I wrote a simple python test program that spawns a single thread and a single child process, each using nvtx push/pop range calls. On Windows this works great, I see the NVTX events for everything when I capture it running, but when I capture this when running under Linux (such as WSL), I only get the NVTX events from the main thread, I see the child thread in the capture, but no events. I don’t even see the child process id mentioned in the diagnostic summary. Am I missing something or does this not work on Linux?
I met a similar problem while trying to profile a multiprocess app.
The profiler is launched as nsys profile -o file my_app. my_app doesn’t perform any GPU computations but launches a large amount of processes and some of them perform GPU computations. For this command, no GPU computations are shown by nsys-ui (CPU sampling info for child processes is still available though). When I use my_app to launch individual processes under profiler, all works fine, and I can see GPU information (CUDA streams and operations) in nsys-ui.
Unfortunately, the documentation doesn’t say clear if NSight Systems can trace child process GPU usage or not. No CLI option to set or change this behavior is available as well.
NSight System version: 2021.1.3.
The environment is Ubuntu Linux 18.04.5 in nvidia-docker.
Thank you for the answer. The processes we want to trace are launched with exec, not just forked. Anyway, I tried --trace-fork-before-exec=true but it didn’t help.

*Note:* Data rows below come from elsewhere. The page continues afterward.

-- ==== Sys2Proof/Machine/CmdChecks.lean ====
section
/-! DEFINITION. What decode finds of a descriptor (R103 reasons 0x01 to 0x08, 0x0B), and what its start checks
find (reasons 0x09, 0x0A). -/

namespace Sys2Proof.Machine

/-- R99: the opcodes that exist. -/
def opcodeKnown (op : Nat) : Bool :=
  op ∈ [0x00, 0x01, 0x02, 0x10, 0x11, 0x12, 0x20, 0x21, 0x22, 0x23, 0x30, 0x31, 0x32, 0x40, 0x50, 0x51, 0x60, 0x61,
    0x70, 0x71, 0x72, 0x73, 0x80, 0x81, 0x90, 0x91, 0xA0, 0xA1, 0xB0]

/-- R98: no reserved bit of the common quadwords is set. -/
def commonReservedOk (x : Desc) : Bool :=
  fieldOf x.q0 53 32 == 0 && fieldOf x.q0 7 0 == 0 && fieldOf x.q1 63 48 == 0 && fieldOf x.q3 31 20 == 0

/-- Bits of a quadword under a mask are all zero. -/
def maskClear (w : Word) (mask : Nat) : Bool := w.toNat &&& mask == 0

/-- Every bit of a quadword. -/
def allBits : Nat := 2 ^ 64 - 1

/-- R131: the reserved bits of a flow word. -/
def flowReserved : Nat := (2 ^ 5 - 1) * 2 ^ 58 + (2 ^ 16 - 1) * 2 ^ 32

/-- Bits hi down to lo of a quadword, as a mask. -/
def bitsMask (hi lo : Nat) : Nat := (2 ^ (hi + 1 - lo) - 1) * 2 ^ lo

/-- The reserved bits of quadwords 4 to 7, by opcode: those marked reserved and those that no row of the family's operand
table names (R126, R114, R224, R228, R236, R256, R263, R278, R286, R298, R303, R311, R319, R329, R339, R385, R387, R410,
R370). -/
def operandReserved (x : Desc) : Nat × Nat × Nat × Nat :=
  let op2 := fieldOf x.q4 63 62
  match opcodeOf x with
  | 0x00 => (allBits, allBits, allBits, allBits)
  | 0x01 => (allBits, allBits, allBits, allBits)
  | 0x02 => (7, 0, bitsMask 61 40 + bitsMask 31 17, allBits)
  | 0x10 => (0, bitsMask 63 32, allBits, allBits)
  | 0x11 => (allBits - 0x1FFF, 0, 0, 0)
  | 0x12 => (allBits, allBits, allBits, allBits)
  | 0x20 => (0, 0, bitsMask 30 20 + bitsMask 15 0, flowReserved)
  | 0x21 | 0x22 | 0x23 => (0, 0, bitsMask 31 0, flowReserved)
  | 0x30 => (allBits - 0xFFF, 0, allBits, allBits)
  | 0x31 => (allBits - 0xFFF, bitsMask 63 32, allBits, allBits)
  | 0x32 => (allBits - 0xFFF, allBits, allBits, allBits)
  | 0xA0 | 0xA1 => (bitsMask 31 27 + bitsMask 15 14 + bitsMask 7 3, 0, allBits, allBits)
  | 0x40 => (0, 0, bitsMask 63 44 + bitsMask 39 32, flowReserved)
  | 0x50 => (0, 0, 0, flowReserved)
  | 0x51 => (0, 0, bitsMask 55 48, flowReserved)
  | 0x60 => (0, 0, bitsMask 23 17, flowReserved)
  | 0x61 => (bitsMask 55 32, 0, 0, 0)
  | 0x70 => (bitsMask 63 35, 0, 0, 0)
  | 0x71 => (0, bitsMask 63 32, allBits, allBits)
  | 0x72 =>
    match fieldOf x.q4 63 61 with
    | 0 => (bitsMask 60 0, 0, bitsMask 63 38 + bitsMask 31 28 + bitsMask 23 10, allBits)
    | 1 => (bitsMask 60 28 + bitsMask 23 16, bitsMask 63 32, allBits, allBits)
    | 2 => (bitsMask 60 26, 0, allBits, allBits)
    | 3 => (bitsMask 60 24, allBits, allBits, allBits)
    | 4 => (bitsMask 60 16, allBits, allBits, allBits)
    | _ => (0, 0, 0, 0)
  | 0x73 => (allBits - 1, allBits, allBits, allBits)
  | 0x80 =>
    if op2 = 0 then (bitsMask 56 32, 0, allBits, allBits)
    else if op2 = 1 then (bitsMask 56 0, allBits, allBits, allBits)
    else if op2 = 2 then (bitsMask 61 60 + bitsMask 55 0, 0, allBits, allBits)
    else (0, 0, 0, 0)
  | 0x81 => (bitsMask 31 0, 0, bitsMask 63 48, flowReserved)
  | 0x91 => (bitsMask 31 0, 0, 0, 0)
  | 0xB0 => if 2 ≤ fieldOf x.q4 63 60 ∧ fieldOf x.q4 63 60 ≤ 4 then (0, 0, 0, flowReserved) else (0, 0, 0, 0)
  | _ => (0, 0, 0, 0)

/-- R103 reason 0x02: a reserved bit is set in any quadword. -/
def reservedOk (x : Desc) : Bool :=
  let m := operandReserved x
  commonReservedOk x && maskClear x.q4 m.1 && maskClear x.q5 m.2.1 && maskClear x.q6 m.2.2.1 && maskClear x.q7 m.2.2.2

/-- R103 reason 0x03: the opcodes that need cores. -/
def needsCores (x : Desc) : Bool :=
  opcodeOf x ∈ [0x10, 0x11, 0x12, 0x60] || (opcodeOf x == 0x50 && bitOf x.q4.toNat 8)

/-- R103 reason 0x03: the opcodes that may name cores. -/
def takesCores (x : Desc) : Bool := needsCores x

/-- R103 reason 0x03: the command's targets lie in its partition and fit its opcode; an opcode that takes no cores has
CLUSTER_COUNT and CORE_MASK 0 (R236). -/
def Device.targetOk (d : Device) (p : Nat) (x : Desc) : Bool :=
  decide (clusterFirstOf x + clusterCountOf x ≤ (d.partClusters p).length) &&
  !(clusterCountOf x > 0 && coreMaskOf x == 0) &&
  !((clusterCountOf x > 0 || coreMaskOf x != 0) && !takesCores x) &&
  !(clusterCountOf x == 0 && needsCores x)

/-- How many target cores a command names, where its clusters lie in its partition (R98). -/
def targetCount (x : Desc) : Nat := clusterCountOf x * popCount 8 (coreMaskOf x)

/-- R258, R283: the first pacing object of a GATHER to scratch or a MERGE. -/
def pacingBase (x : Desc) : Nat := fieldOf x.q6 16 0

/-- The relative sync objects a command uses (R103 reason 0x04). -/
def syncsUsed (x : Desc) : List Nat :=
  (if waitOpOf x = 0 then [] else [waitSyncOf x]) ++ (if signalOpOf x = 0 then [] else [signalSyncOf x]) ++
  (if opcodeOf x = 0x02 ∧ bitOf x.q6.toNat 63 = true then [fieldOf x.q6 16 0] else []) ++
  (if opcodeOf x = 0x60 ∨ (opcodeOf x = 0x50 ∧ bitOf x.q4.toNat 8 = true) then
    (List.range (2 * targetCount x)).map fun i => pacingBase x + i
  else [])

/-- The greatest vector of a function (R92). -/
def vectorOk (fn v : Nat) : Bool := if fn = 0 then decide (v < 256) else decide (v < 224)

/-- R228: COPY moves tile records, as COMPRESS and EXPAND do. -/
def dmaTiles (x : Desc) : Bool := opcodeOf x == 0x22 || opcodeOf x == 0x23 || (opcodeOf x == 0x20 && bitOf x.q6.toNat 31)

/-- R228: an operand fault of the DMA family: addresses aligned to what is moved, a format that raw data can have, and for
COMPRESS and EXPAND ranges that are equal or apart. -/
def dmaFault (x : Desc) : Option (Nat × Nat) :=
  let align := if dmaTiles x then 4096 else 64
  let count := fieldOf x.q6 63 32
  let fmt := fieldOf x.q6 19 16
  let a := x.q4.toNat
  let b := x.q5.toNat
  if a % align ≠ 0 ∨ (opcodeOf x ≠ 0x21 ∧ b % align ≠ 0) then some (0x07, 0)
  else if opcodeOf x = 0x20 ∧ 0xA < fmt then some (0x08, 0)
  else if (opcodeOf x = 0x22 ∨ opcodeOf x = 0x23) ∧ a ≠ b ∧ a < b + 4096 * count ∧ b < a + 4096 * count then some (0x08, 0)
  else none

/-- An operand fault of reason 0x07, where no rule of the family gives misalignment reason 0x08 (log entry 109); no family gives a
sub-reason. -/
def misaligned : Option (Nat × Nat) := some (0x07, 0)
/-- An operand fault of reason 0x08. -/
def invalid : Option (Nat × Nat) := some (0x08, 0)

/-- R255, R256, R263: faults of the position operands that GATHER and SCATTER share. -/
def positionFault (x : Desc) : Option (Nat × Nat) :=
  if bitOf x.q4.toNat 9 then (if x.q5.toNat % 8 ≠ 0 then invalid else none)
  else if fieldOf x.q4 15 11 = 0 ∨ x.q5 ≠ 0 then invalid
  else none
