-- ==== Sys2Proof/Machine/Commands.lean ====
section
/-! DEFINITION. The life of a command (R98 to R103), ready lists (R127 to R130) and what a submission ring shows
(R82, R88). -/

namespace Sys2Proof.Machine

/-- STATE of a submission ring (R88). -/
def Device.sqState (d : Device) (p q : Nat) : Nat := d.fld (.hifSqStatus p q) Fd.hifSqStatusState

/-- The address of the partition word page (R82). -/
def Device.wordPage (d : Device) (p : Nat) : Nat := d.fld (.hifPartWords p) Fd.hifPartWordsAddr * 4096

/-- R82, R88: the status word of a submission ring is written: SLEEP, STOPPED, CONSUMED. -/
def Device.writeStatusWord (d : Device) (p q : Nat) (sleep : Bool) : Device :=
  d.hostWriteWord (d.wordPage p + 0x200 + 8 * q)
    (wordOf (ofBool sleep * 2 ^ 63 + ofBool (d.sqState p q == 3) * 2 ^ 62 + d.fld (.hifSqStatus p q) Fd.hifSqStatusConsumed))

/-- R88: a submission ring stops: STOPPED = 1 is written. -/
def Device.ringStop (d : Device) (p q : Nat) : Device :=
  (d.setFld (.hifSqStatus p q) Fd.hifSqStatusState 3).writeStatusWord p q false

/-- R102: with STOP_ON_TIMEOUT, a command that ends with STATUS 0x03 or 0x05 stops its ring, and 0x0505 is logged. -/
def Device.stopOnTimeout (d : Device) (p q : Nat) (c : Cmd) (status : Nat) : Device :=
  if (status = 3 ∨ status = 5) ∧ d.flag (.cmdQCfg p q) Fd.cmdQCfgStopOnTimeout then
    (if d.sqState p q = 1 ∨ d.sqState p q = 2 then d.ringStop p q else d).logPart p 0x0505 3
      (cmdBody q c.idx (opcodeOf c.desc) 0 0 c.desc.q0)
  else d

/-- R100, R123: a wait timeout: every condition is tested once more; a command that still cannot start ends with
STATUS 0x03 and no signal. -/
def Device.cmdTimeout (d : Device) (p q : Nat) : Device :=
  match if d.frozen p then none else d.waitingCmd p q with
  | none => d
  | some c =>
    let d := d.tryStart p q c
    match d.cmd? p q c.idx with
    | none => d
    | some c' =>
      if c'.st = .waiting then
        let d := d.dropCmdWaiter p q c'
        let d := d.updCmd p q c'.idx fun c => { c with st := .done, status := 3, skip := none }
        let d := d.bump (.cmdPartStatus p) Fd.cmdPartStatusTimeouts
        (d.stopOnTimeout p q c' 3).advanceQueue p q
      else d

/-- A command's ready-list entries on every die are granted. -/
def Device.entriesGranted (d : Device) (p q : Nat) (c : Cmd) : Bool :=
  (d.engineNeeds p c.desc).all fun n => (d.readyOf n.1).any fun e => e.part == p && e.queue == q && e.idx == c.idx && e.granted

/-- R394: the engines that a command has been granted are busy until now. -/
def Device.noteBusy (d : Device) (p q idx : Nat) : Device :=
  if (List.range 4).any fun die => (d.readyOf die).any fun e => e.part == p && e.queue == q && e.idx == idx && e.granted then
    d.updPart p fun x => { x with busy := d.now }
  else d

/-- R135: the entries of a command are returned when the engines finish its work. -/
def Device.dropEntries (d : Device) (p q idx : Nat) : Device :=
  let d := d.noteBusy p q idx
  (List.range 4).foldl (fun (d : Device) die =>
    d.setReady die ((d.readyOf die).filter fun e => !(e.part == p && e.queue == q && e.idx == idx))) d

/-- R100: the engines report completion: the command is DONE with a status, its entries are returned and its flow
item completes. -/
def Device.cmdDone (d : Device) (p q : Nat) (c : Cmd) (status : Nat) : Device :=
  let d := d.updCmd p q c.idx fun c => { c with st := .done, status := status, parked := none }
  let d := d.dropEntries p q c.idx
  let d := match c.item, cmdFlow c.desc with
    | true, some w => d.itemComplete p w
    | _, _ => d
  d.stopOnTimeout p q c status

/-- R103, R312: a CISTERN_CFG that breaks the stack rule as it is applied is skipped then: its entries and its flow item are returned, and the subtraction it made is given back, an operation after which the
waiters of its object are tested. -/
def Device.skipLate (d : Device) (p q : Nat) (c : Cmd) (reason detail : Nat) : Device :=
  let d := d.dropEntries p q c.idx
  let d := match c.item, cmdFlow c.desc with
    | true, some w => d.itemEnds p w
    | _, _ => d
  let d := d.skipCmd p q c reason detail
  match d.cmdWaitObj p c with
  | none => d
  | some n => if waitOpOf c.desc = 3 then (d.setObj n { d.obj n with value := (d.obj n).value + waitValueOf c.desc }).testObj n else d

/-- R101, R119: the signal of a retiring command; gives back whether it faulted. Skipped, timed-out and absorbed commands give
none (R100, R103, R138). -/
def Device.retireSignal (d : Device) (p q : Nat) (c : Cmd) : Device × Bool :=
  if signalOpOf c.desc = 0 ∨ c.status = 1 ∨ c.status = 2 ∨ c.status = 3 then (d, false)
  else
    match d.syncOf p (signalSyncOf c.desc) with
    | none => (d, false)
    | some n =>
      let r := d.signal p n (signalOpOf c.desc) (signalAmountOf c.desc) (sourceWord d.chip p 1 q) c.idx
      (r.1, !r.2)

/-- R101, R103: a DONE command whose predecessors have retired: its signal, then its record, then it is RETIRED. -/
def Device.cmdRetire (d : Device) (p q : Nat) (c : Cmd) : Device :=
  let d := (d.updCmd p q c.idx fun c => { c with st := .retired }).setFld (.cmdQStatus p q) Fd.cmdQStatusRetireIndex (c.idx + 1)
  let (d, faulted) := d.retireSignal p q c
  let status := if faulted then 4 else c.status
  if completeOf c.desc || c.status == 1 then
    d.cqPost p (d.fld (.hifSqCfg p q) Fd.hifSqCfgCq)
      { typ := 0, status := status, queue := q, index := c.idx, value := c.value
        step := if 2 ^ 31 ≤ c.stepNo then some c.stepNo else none }
  else d.setQueue p q ((d.queue p q).filter fun x => x.idx != c.idx)

/-- R101: the command that may retire next: the first that has not retired, if it is DONE. -/
def Device.retirable (d : Device) (p q : Nat) : Option Cmd :=
  match (d.queue p q).find? fun c => c.st != .retired with
  | some c => if c.st = .done ∧ d.frozen p = false then some c else none
  | none => none

/-! ### Ready lists -/

/-- SYN_SHARE: 1 to 64; 0 taken as 1, above 64 as 64 (R129). -/
def Device.share (d : Device) (die p : Nat) : Nat := clampTo 1 64 (d.fld (.synShare die p) Fd.synShareWeight)

/-- R129: the oldest entry, by ready time, of a list. -/
def oldest : List ReadyEntry → Option ReadyEntry
  | [] => none
  | e :: es =>
    match oldest es with
    | none => some e
    | some f => if e.since ≤ f.since then some e else some f

/-- R129: the round-robin search for the partition whose entry is granted; after nine turns every partition has
been asked with its share. -/
def Device.grantLoop (die k lvl : Nat) : Nat → Device → Device
  | 0, d => d
  | fuel + 1, d =>
    let key := 16 * die + k
    let p := SMap.at' 0 d.rr key
    let mine := (d.readyOf die).filter fun e => e.part == p && e.cls == k && e.level == lvl && !e.granted
    match decide (0 < SMap.at' 0 d.left key), oldest mine with
    | true, some e =>
      ({ d with left := SMap.upd 0 d.left key (· - 1) }).setReady die
        ((d.readyOf die).map fun x => if x = e then { x with granted := true } else x)
    | _, _ =>
      let p' := (p + 1) % 8
      Device.grantLoop die k lvl fuel
        { d with rr := SMap.set (fun _ => 0) d.rr key p', left := SMap.set (fun _ => 0) d.left key (d.share die p') }

/-- The entries of a class that wait on a die. -/
def Device.waitingEntries (d : Device) (die k : Nat) : List ReadyEntry :=
  (d.readyOf die).filter fun e => e.cls == k && !e.granted

/-- R129: an engine of class k is free on a die. -/
def Device.engineFree (d : Device) (die k : Nat) : Bool :=
  decide (((d.readyOf die).filter fun e => e.cls == k && e.granted).length < engineCount k)

/-- R129: one grant, at the highest level (lowest number) that holds an entry of the class. -/
def Device.readyGrant (d : Device) (die k : Nat) : Device :=
  match d.waitingEntries die k with
  | [] => d
  | e :: es =>
    if d.engineFree die k then
      Device.grantLoop die k (es.foldl (fun m x => min m x.level) e.level) 10 d
    else d

end Sys2Proof.Machine
end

I also tried to update the profiler to 2021.2 and use --gpu-metrics-device=all option. Still no luck, GPU traces for the processes were not available.
When my_app launches a large amount of processes and I trace my_app, CUDA traces are missing.
When my_app launches a large amount of processes and some of them are launched under profiler (by modifying command line), CUDA trace is present for these processes.
Not sure if I can provide a report. I have some more hypotheses to check, will try it.